Data for the task —
/-- An instance (R206, R212–R217). -/
structure Inst where
  /-- State of R214: 0 undeclared, 1 declared, 2 created, 3 resetting. -/
  state : Nat := 0
  homePf : Nat := 0
  /-- Generation (R217). -/
  gen : BitVec 16 := 0
  /-- Descriptor in force (R212). -/
  desc : Option InstDesc := none
  /-- Physical DMA channels taken, in doorbell order (R215). -/
  dma : List Nat := []
  /-- Physical storage queues taken. -/
  storage : List Nat := []
  /-- Physical send queues taken. -/
  tx : List Nat := []
  /-- Network queues taken (R262). -/
  egress : List Nat := []
  /-- VF windows 0–15 (R208); PF tables are in HostEp. -/
  windows : Tab Window := []
  /-- MSI-X vector table words by 4-byte index; PBA bits by vector. -/
  msixTable : Tab W32 := []
  msixPending : List Nat := []
  /-- MSI-X Enable and Function Mask of the function's capability. -/
  msixEnable : Bool := false
  msixMask : Bool := false
  /-- Bus Master Enable, Memory Space Enable of the function. -/
  bme : Bool := false
  mse : Bool := false
  /-- A physical function is in D3hot (R202). -/
  d3 : Bool := false
  /-- Uncorrectable and correctable error status of the function's AER capability (R202, R223). -/
  aerUnc : Nat := 0
  aerCor : Nat := 0
  /-- Completions discarded (R225): the status page's count, cleared by FLR. -/
  late : Nat := 0
  /-- Completions discarded since creation (HOSTEP_INST_COUNTS), not cleared by FLR. -/
  lateTotal : Nat := 0
  /-- Requests completed with Unsupported Request. -/
  ur : Nat := 0
  /-- Doorbell writes beyond the instance's doorbells (R206). -/
  badDoorbells : Nat := 0
  /-- An FLR is in progress (true) or a destruction (false) while state is 3. -/
  flr : Bool := false
  /-- Sender of CMD_INSTANCE_DESTROY. -/
  destroySender : Option (Nat × W32) := none
  deriving DecidableEq, Repr

/-- The work for which the device has issued a non-posted request (R223). -/
inductive TagUse where
  /-- Data of a DMA descriptor: channel, the descriptor's number among all taken, offset of the data in it. -/
  | data (ch work off : Nat)
  /-- The zero-length read before a DMA record (R243). -/
  | flush (ch work : Nat)
  /-- A DMA descriptor in a ring in host memory, with the number that the channel gave the read. -/
  | descriptor (ch work : Nat)
  /-- A capsule in a submission ring in host memory: the storage command it will be. -/
  | capsule (cmd : Nat)
  /-- Data of a WRITE capsule: storage command, and offset in the capsule's buffer. -/
  | pull (cmd off : Nat)
  deriving DecidableEq, Repr

/-- The configuration of a virtual function that stands for no instance here (R214): undeclared, or the other PF's. -/
structure DormantCfg where
  mse : Bool := false
  bme : Bool := false
  msixEnable : Bool := false
  msixMask : Bool := false
  aerUnc : Nat := 0
  aerCor : Nat := 0
  deriving DecidableEq, Repr

/-- A tag of a non-posted request that the device has issued (R223). -/
structure Tag where
  /-- Endpoint 0–1, or 2 + root port. -/
  port : Nat := 0
  tag : Nat := 0
  inst : Nat := 0
  gen : BitVec 16 := 0
  addr : Nat := 0
  length : Nat := 0
  /-- The work that waits for it. -/
  work : TagUse := .flush 0 0
  /-- Uptime at which it was issued. -/
  since : Nat := 0
  deriving DecidableEq, Repr

/-- One endpoint (HOSTEP_LINK0, HOSTEP_LINK1). -/
structure Endpoint where
  up : Bool := false
  speed : Nat := 0
  width : Nat := 0
  flit : Bool := false
  vfEnable : Bool := false
  numVfs : Nat := 0
  /-- PF window table (R208). -/
  windows : Tab Window := []
  /-- Max Payload Size in bytes (R202). -/
  mps : Nat := 128
  /-- Completion timeout in ns; 0 when it is disabled (R202). -/
  timeout : Nat := 50000000
  /-- ECRC generation and checking enabled (R202). -/
  ecrcGen : Bool := false
  ecrcCheck : Bool := false
  /-- Configuration of the virtual functions that stand for no instance, by VF number (R214). -/
  dormant : Tab DormantCfg := []
  deriving DecidableEq, Repr

/-- A CMD_WINDOW_SET that waits for the barges of the old entry (R211). -/
structure WindowWait where
  src : Nat := 0
  sequence : W32 := 0
  /-- Requests in chambers translated by the old entry, with the instance and the routes of their barges. -/
  ids : List Nat := []
  inst : Nat := 0
  routes : List Nat := []
  deriving DecidableEq, Repr

/-- A host read whose completions are still to be sent (R176, R221). -/
structure HostRead where
  /-- Request identity in its chamber. -/
  id : Nat := 0
  /-- Endpoint 0–1, or 2 + root port. -/
  port : Nat := 0
  tag : Nat := 0
  inst : Nat := 0
  addr : Nat := 0
  length : Nat := 0
  /-- Bytes already sent in completions, and those that have come from memory but stop short of a 64-byte boundary (R221). -/
  sent : Nat := 0
  held : Bytes := []
  heldPoison : Bool := false
  relaxed : Bool := false
  route : Nat := 0
  deriving DecidableEq, Repr

/-- The host endpoint block. -/
structure HostEp where
  ep : Tab Endpoint := []
  /-- Instances 0–1023. -/
  inst : Tab Inst := []
  tags : List Tag := []
  waits : List WindowWait := []
  reads : List HostRead := []
  /-- Physical resources free for instances: DMA channels, storage queues, send queues, network queues (R215). -/
  dmaTaken : List Nat := []
  storageTaken : List Nat := []
  txTaken : List Nat := []
  egressTaken : List Nat := []
  deriving DecidableEq, Repr

/-! ### Root ports and DMA (chapter 10) -/

/-- A root port (R232). -/
structure RootPort where
  up : Bool := false
  speed : Nat := 0
  width : Nat := 0
  flit : Bool := false
  ptm : Bool := false
  /-- Max Payload Size in bytes (R233). -/
  mps : Nat := 128
  /-- Inbound window table, 64 entries (R234). -/
  windows : Tab Window := []
  /-- Outbound ranges: base, size and instance (R235). -/
  ranges : Tab (Nat × Nat × Nat) := []
  /-- BARs that enumeration assigned in the upper space (R233). -/
  bars : Tab Nat := []
  /-- Bus mastering enabled below the port (R233). -/
  busMaster : Bool := false
  ur : Nat := 0
  timeouts : Nat := 0
  /-- ECRC generation and checking (R232). -/
  ecrcGen : Bool := true
  ecrcCheck : Bool := true
  /-- AER of the root port (R232): uncorrectable and correctable status, root error status, and the requester IDs of the first
  correctable and the first uncorrectable error message. -/
  aerUnc : Nat := 0
  aerCor : Nat := 0
  aerRoot : Nat := 0
  aerSource : Nat := 0
  deriving DecidableEq, Repr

Required work — Wherever the string "which" appears in the data above, report the whole line.

Response to this task —
/-- The work for which the device has issued a non-posted request (R223). -/
  /-- Uptime at which it was issued. -/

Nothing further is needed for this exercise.